-- ==== Sys2Proof/Laws/Units.lean ====
section
/-! SUPPORT. For each operation of the units beyond Machine/Ops.lean one equation that says once everything it can do, the
decided parameters as numbers. -/

namespace Sys2Proof.Machine

/-! ## Huffman tables -/

@[simp] theorem readSlot_apply (t : Fin 16) (s : State) : readSlot t s = need s.ht[t] s := rfl

@[simp] theorem setSlot_apply (t : Fin 16) (e : Table) (s : State) :
    setSlot t e s = .ok () { s with ht := s.ht.set t (some e) } := rfl

theorem hufInsert_eq (c : Config) (t : Fin 16) (length code : Nat) (sym : Word) (s : State) :
    hufInsert c t length code sym s =
      if length < 1 ∨ length > 32 then .error (.corrupt .range) s
      else match s.ht[t] with
        | none => .error (.corrupt .unset) s
        | some table =>
          if table.any (pathsClash { len := length, code := code % 2 ^ length, sym := sym }) then
            .error (.corrupt .table) s
          else if tooManyNodes c (addEntry { len := length, code := code % 2 ^ length, sym := sym } table) then
            .error (.corrupt .capacity) s
          else .ok ()
            { s with
              ht := s.ht.set t (some (addEntry { len := length, code := code % 2 ^ length, sym := sym } table)) } := by
  by_cases h : length < 1 ∨ length > hufMaxLen
  · rw [hufInsert, if_pos h, if_pos (by simpa [hufMaxLen] using h)]; rfl
  · rw [hufInsert, if_neg h, if_neg (by simpa [hufMaxLen] using h)]
    cases ht : s.ht[t] with
    | none => simp [ht]
    | some table => simp [ht]

theorem hufBuild_eq (c : Config) (t : Fin 16) (n : Nat) (s : State) :
    hufBuild c t n s =
      if n > 1024 then .error (.corrupt .range) s
      else match memBytes s.lenm 0 n with
        | none => .error (.corrupt .unset) s
        | some bytes =>
          if (bytes.map BitVec.toNat).any (fun l => decide (l > 32)) then .error (.corrupt .range) s
          else match canonicalCodes (bytes.map BitVec.toNat) with
            | none => .error (.corrupt .table) s
            | some es =>
              if tooManyNodes c (tableOf es) then .error (.corrupt .capacity) s
              else .ok () { s with ht := s.ht.set t (some (tableOf es)) } := by
  by_cases h : n > lenmSize
  · rw [hufBuild, if_pos h, if_pos (by simpa [lenmSize] using h)]; rfl
  · rw [hufBuild, if_neg h, if_neg (by simpa [lenmSize] using h)]
    cases hb : memBytes s.lenm 0 n with
    | none => simp [hb]
    | some bytes =>
      rw [show (fun l : Nat => decide (l > 32)) = (fun l => decide (l > hufMaxLen)) from rfl]
      simp only [M.bind_apply, M.get_apply, hb, need_some, M.pure_apply, M.ite_apply, raise_apply]
      by_cases ha : (bytes.map BitVec.toNat).any (fun l => decide (l > hufMaxLen)) = true
      · rw [if_pos ha, if_pos ha]
      · rw [if_neg ha, if_neg ha]
        cases canonicalCodes (bytes.map BitVec.toNat) with
        | none => rfl
        | some es => simp only [M.ite_apply, raise_apply, setSlot_apply]

/-- The empty table fits every capacity (spec/41_huffman.md R193). -/
@[simp] theorem tooManyNodes_nil (c : Config) : tooManyNodes c [] = false := by
  unfold tooManyNodes
  cases c.hufNodeMax <;> rfl

theorem decodeFrom_nil (src : BitSource) (s : State) : decodeFrom src [] s = .error (.corrupt .walkOff) s := rfl

/-- A set that is not empty is walked, and the walk reads a bit before anything else. -/
theorem decodeFrom_walk {src : BitSource} {es : List HufEntry} (h : es ≠ []) :
    decodeFrom src es = walk src es (max 1 (longestLen es)) 0 0 := by
  cases es with
  | nil => exact absurd rfl h
  | cons e es => rfl

theorem walk_zero (src : BitSource) (es : List HufEntry) (l c : Nat) (s : State) :
    walk src es 0 l c s = .error (.corrupt .walkOff) s := rfl

theorem walk_succ (src : BitSource) (es : List HufEntry) (left l c : Nat) (s : State) :
    walk src es (left + 1) l c s = match readBits src 1 s with
      | .error e t => .error e t
      | .ok b t => match es.find? (fun e => e.len == l + 1 && e.code == c * 2 + b) with
        | some e => .ok e.sym t
        | none =>
          if es.any (fun e => decide (e.len > l + 1) && e.code / 2 ^ (e.len - (l + 1)) == c * 2 + b) then
            walk src es left (l + 1) (c * 2 + b) t
          else .error (.corrupt .walkOff) t := by
  rw [walk, M.bind_apply]
  cases readBits src 1 s with
  | error e t => rfl
  | ok b t =>
    simp only []
    cases es.find? (fun e => e.len == l + 1 && e.code == c * 2 + b) with
    | some e => rfl
    | none => simp only [M.ite_apply, raise_apply]

/-! ## The adaptive tracker -/

theorem dhufInit_eq (c : Config) (n : Word) (s : State) :
    dhufInit c n s =
      if n.toNat = 0 ∨ n.toNat > 1024 then .error (.corrupt .range) s
      else .ok () { s with dhuf := some { nsym := n, tree := some (c.dhufInit n.toNat) } } := by
  by_cases h : n.toNat = 0 ∨ n.toNat > dhufMaxNsym
  · rw [dhufInit, if_pos h, if_pos (by simpa only [dhufMaxNsym] using h)]; rfl
  · rw [dhufInit, if_neg h, if_neg (by simpa only [dhufMaxNsym] using h)]; rfl

theorem readDhuf_eq (s : State) :
    readDhuf s = match s.dhuf with
      | none => .error (.corrupt .unset) s
      | some d =>
        if d.nsym.toNat = 0 then .error (.corrupt .unset) s
        else match d.tree with
          | none => .error (.corrupt .unset) s
          | some t => .ok (d.nsym, t) s := by
  unfold readDhuf
  cases hd : s.dhuf with
  | none => simp [hd]
  | some d =>
    by_cases h : d.nsym.toNat = 0
    · simp [hd, h]
    · cases ht : d.tree <;> simp [hd, h, ht]

/-- What the tracker does once it is initialised. -/
theorem readDhuf_of {s : State} {n : Word} {t : DhufTree} (h : s.dhuf = some { nsym := n, tree := some t })
    (hn : n ≠ 0#32) : readDhuf s = .ok (n, t) s := by
  have : ¬ n.toNat = 0 := fun e => hn (BitVec.eq_of_toNat_eq (by simpa using e))
  simp [readDhuf_eq, h, this]

theorem dhufDecode_eq (c : Config) (src : BitSource) (s : State) :
    dhufDecode c src s = match readDhuf s with
      | .error e t => .error e t
      | .ok x t => decodeFrom src (c.dhufCodes x.2) t := by
  unfold dhufDecode
  rw [M.bind_apply]
  cases readDhuf s <;> rfl

theorem dhufUpdate_eq (c : Config) (sym : Nat) (s : State) :
    dhufUpdate c sym s = match readDhuf s with
      | .error e t => .error e t
      | .ok x t =>
        if sym ≥ x.1.toNat then .error (.corrupt .index) t
        else .ok () { t with dhuf := some { nsym := x.1, tree := some (c.dhufUpdate x.2 sym) } } := by
  unfold dhufUpdate
  rw [M.bind_apply]
  cases readDhuf s with
  | error e t => rfl
  | ok x t => simp only [M.ite_apply, raise_apply, M.modify_apply]

theorem dhufMaxF_eq (c : Config) (s : State) :
    dhufMaxF c s = match readDhuf s with
      | .error e t => .error e t
      | .ok x t => .ok (c.dhufMaxF x.2) t := by
  unfold dhufMaxF
  rw [M.bind_apply]
  cases readDhuf s <;> rfl

/-! ## Move-to-front -/

theorem mtfInit_eq (l : MtfStore) (n : Nat) (s : State) :
    mtfInit l n s = if n > 256 then .error (.corrupt .range) s else .ok () (withMtf l (List.range n) s) := by
  simp [mtfInit]

theorem mtfAccess_eq (l : MtfStore) (j : Nat) (s : State) :
    mtfAccess l j s = match mtfOf l s with
      | none => .error (.corrupt .unset) s
      | some xs => match xs[j]? with
        | none => .error (.corrupt .index) s
        | some e => .ok e (withMtf l (moveToFront xs j e) s) := by
  unfold mtfAccess
  cases h : mtfOf l s with
  | none => simp [h]
  | some xs => cases hj : xs[j]? <;> simp [h, hj]

/-! ## The LZW unit -/

theorem lzwSetup_eq (maxBits stackLength : Nat) (s : State) :
    lzwSetup maxBits stackLength s =
      if maxBits < 9 ∨ maxBits > 20 then .error (.corrupt .header) s
      else if stackLength < 1 ∨ stackLength > 65540 then .error (.corrupt .range) s
      else .ok ()
        { s with
          lzw := { s.lzw with
            maxBits := some maxBits, stackLength := some (toWord stackLength), codeBits := none, freeIndex := none,
            prevCode := none, newCode := none, prefixes := [], suffixes := [] } } := by
  by_cases h : maxBits < blzwMinBits ∨ maxBits > blzwMaxBits
  · rw [lzwSetup, if_pos h, if_pos (by simpa only [blzwMinBits, blzwMaxBits] using h)]; rfl
  · rw [lzwSetup, if_neg h, if_neg (show ¬ (maxBits < 9 ∨ maxBits > 20) from h)]
    by_cases h' : stackLength < 1 ∨ stackLength > lzwMaxStack
    · rw [if_pos h', if_pos (by simpa only [lzwMaxStack] using h')]; rfl
    · rw [if_neg h', if_neg (by simpa only [lzwMaxStack] using h')]; rfl

theorem lzwPush_eq (b : Byte) (s : State) :
    lzwPush b s = match s.lzw.stackPos with
      | none => .error (.corrupt .unset) s
      | some p => .ok ()
        { s with lzw := { s.lzw with stack := storeWrite s.lzw.stack p b, stackPos := some (p + 1) } } := by
  unfold lzwPush
  cases h : s.lzw.stackPos <;> simp [h]

theorem emitWalk_low (free room : Nat) {c : Nat} (h : c < 259) (s : State) : emitWalk free room c s = .ok c s := by
  unfold emitWalk
  rw [if_pos (by simpa [lzwFirstFree] using h)]
  rfl

theorem lzwInsert_eq (s : State) :
    lzwInsert s = match s.lzw.freeIndex, s.lzw.maxBits with
      | some free, some maxBits =>
        if free < 2 ^ maxBits then
          match s.lzw.newCode, s.lzw.prevCode with
          | some first, some prev => .ok ()
            { s with
              lzw := { s.lzw with
                suffixes := storeWrite s.lzw.suffixes (free - 259) (truncByte first.toNat),
                prefixes := storeWrite s.lzw.prefixes (free - 259) prev, freeIndex := some (free + 1) } }
          | _, _ => .error (.corrupt .unset) s
        else .ok () s
      | _, _ => .error (.corrupt .unset) s := by
  unfold lzwInsert
  cases hf : s.lzw.freeIndex with
  | none => simp [hf]
  | some free =>
    cases hm : s.lzw.maxBits with
    | none => simp [hf, hm]
    | some maxBits =>
      by_cases h : free < 2 ^ maxBits
      · cases hn : s.lzw.newCode with
        | none => simp [hf, hm, h, hn]
        | some first =>
          cases hp : s.lzw.prevCode with
          | none => simp [hf, hm, h, hn, hp]
          | some prev =>
            simp only [M.bind_apply, M.get_apply, hf, hm, hn, hp, need_some, M.pure_apply, M.ite_apply, if_pos h,
              M.set_apply]
            rfl
      · simp [hf, hm, h]

theorem lzwRestart_unset {s : State} (h : s.lzw.maxBits = none) : lzwRestart s = .error (.corrupt .unset) s := by
  simp [lzwRestart, h]

/-! ## The BZ pipeline -/

theorem headerLetter_eq (a : Nat) (letter : Byte) (s : State) :
    headerLetter a letter s = match storeRead s.chunk a with
      | none => .error (.corrupt .unset) s
      | some b => if b = letter then .ok () s else .error (.corrupt .header) s := by
  unfold headerLetter
  rw [M.bind_apply, chunkByte_eq]
  cases storeRead s.chunk a with
  | none => rfl
  | some b => by_cases h : b = letter <;> simp [h]

theorem bzStart_eq (n : Nat) (s : State) :
    bzStart n s =
      if n = 0 ∨ n > 900000 then .error (.corrupt .header) s
      else .ok ()
        { s with
          bz := { s.bz with blockSize := some n, crc := some 0#32, blk := none },
          ht := (s.ht.set selectorSlot (some selectorTable)).set deltaSlot (some deltaTable) } := by
  by_cases h : n = 0 ∨ n > bzMaxBlock
  · rw [bzStart, if_pos h, if_pos (show n = 0 ∨ n > 900000 from h)]; rfl
  · rw [bzStart, if_neg h, if_neg (show ¬ (n = 0 ∨ n > 900000) from h)]; rfl

theorem checkCapacity_eq (n : Nat) (s : State) :
    checkCapacity n s = match s.bz.blockSize with
      | none => .error (.corrupt .unset) s
      | some size => if n > size then .error (.corrupt .capacity) s else .ok () s := by
  unfold checkCapacity
  cases h : s.bz.blockSize with
  | none => simp [h]
  | some size => by_cases hn : n > size <;> simp [h, hn]

theorem runSymbol_eq (sym : Nat) (s : State) :
    runSymbol sym s = match s.bz.runLength, s.bz.runWeight with
      | some run, some weight =>
        checkCapacity (run + weight * 2 ^ sym)
          { s with bz := { s.bz with runLength := some (run + weight * 2 ^ sym), runWeight := some (weight * 2) } }
      | _, _ => .error (.corrupt .unset) s := by
  unfold runSymbol
  cases hr : s.bz.runLength with
  | none => simp [hr]
  | some run => cases hw : s.bz.runWeight <;> simp [hr, hw]

/-! ## The arithmetic decoder -/

theorem readAri_eq (s : State) :
    readAri s = if s.status.shriValid then need s.ari s else .error (.corrupt .unset) s := by
  simp [readAri]

@[simp] theorem setAri_apply (a : Ari) (s : State) : setAri a s = .ok () { s with ari := some a } := rfl

@[simp] theorem ariInit_apply (c : Config) (s : State) :
    ariInit c s = .ok () { s with ari := some c.shriInit, status := { s.status with shriValid := true } } := rfl

theorem ariDecsym_eq (c : Config) (s : State) :
    ariDecsym c s = match readAri s with
      | .error e t => .error e t
      | .ok a t => match runStream (c.shriDecodeSymbol a) t with
        | .error e u => .error e u
        | .ok x u => .ok x.2 { u with ari := some { a with toAriRegs := x.1 } } := by
  unfold ariDecsym
  rw [M.bind_apply]
  cases readAri s with
  | error e t => rfl
  | ok a t =>
    simp only [M.bind_apply]
    rcases runStream (c.shriDecodeSymbol a) t with ⟨x, u⟩ | ⟨e, u⟩ <;> rfl

theorem runMatch_zeroDivisor (c : Config) (s : State) :
    runMatch c (.done none) s = .error (.corrupt .zeroDivisor) s := rfl

theorem runMatch_done (c : Config) (r : Ari × ShriMatch) (s : State) : runMatch c (.done (some r)) s = .ok r s := rfl

theorem runMatch_getCode (c : Config) (a : Ari) (n : Fin 33) (next : Ari → BitVec n.val → MatchProg) (s : State) :
    runMatch c (.getCode a n next) s = match runStream (c.shriGetCode a n.val) s with
      | .error e t => .error e t
      | .ok x t => runMatch c (next x.1 x.2) t := by
  rw [runMatch, M.bind_apply]
  rcases runStream (c.shriGetCode a n.val) s with ⟨x, t⟩ | ⟨e, t⟩ <;> rfl

theorem ariScale_eq (c : Config) (a b mult : Word) (s : State) :
    ariScale c a b mult s = match c.shriScale a b mult with
      | some r => .ok r s
      | none => .error (.corrupt .zeroDivisor) s := by
  unfold ariScale
  cases c.shriScale a b mult <;> rfl

theorem ariUpdate_eq (c : Config) (sym : Nat) (s : State) :
    ariUpdate c sym s = match readAri s with
      | .error e t => .error e t
      | .ok a t =>
        if h : sym < 499 then .ok () { t with ari := some (c.shriUpdate a ⟨sym, h⟩) }
        else .error (.corrupt .index) t := by
  unfold ariUpdate
  rw [M.bind_apply]
  cases readAri s with
  | error e t => rfl
  | ok a t =>
    simp only []
    by_cases h : sym < 499 <;> simp [h]

/-! ## Field decoders -/

theorem runField_leaf {α : Type} (v : α) (s : State) : runField (.leaf v) s = .ok v s := rfl

theorem runField_node {α : Type} (z o : BitTree α) (s : State) :
    runField (.node z o) s = match rd 1 s with
      | .error e t => .error e t
      | .ok b t => if b = 0 then runField z t else runField o t := by
  rw [runField, M.bind_apply]
  cases rd 1 s with
  | error e t => rfl
  | ok b t => simp only [M.ite_apply]

theorem runStream_eq {α : Type} (tree : BitTree (Option α)) (s : State) :
    runStream tree s = match runField tree s with
      | .error e t => .error e t
      | .ok none t => .error (.corrupt .zeroDivisor) t
      | .ok (some a) t => .ok a t := by
  unfold runStream
  rw [M.bind_apply]
  rcases runField tree s with ⟨_ | a, t⟩ | ⟨e, t⟩ <;> rfl

end Sys2Proof.Machine
end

**Instructions for the task**
For the word "emitWalk", please say how many lines in the entries hold it, with only the number as the reply.

**Response below**
2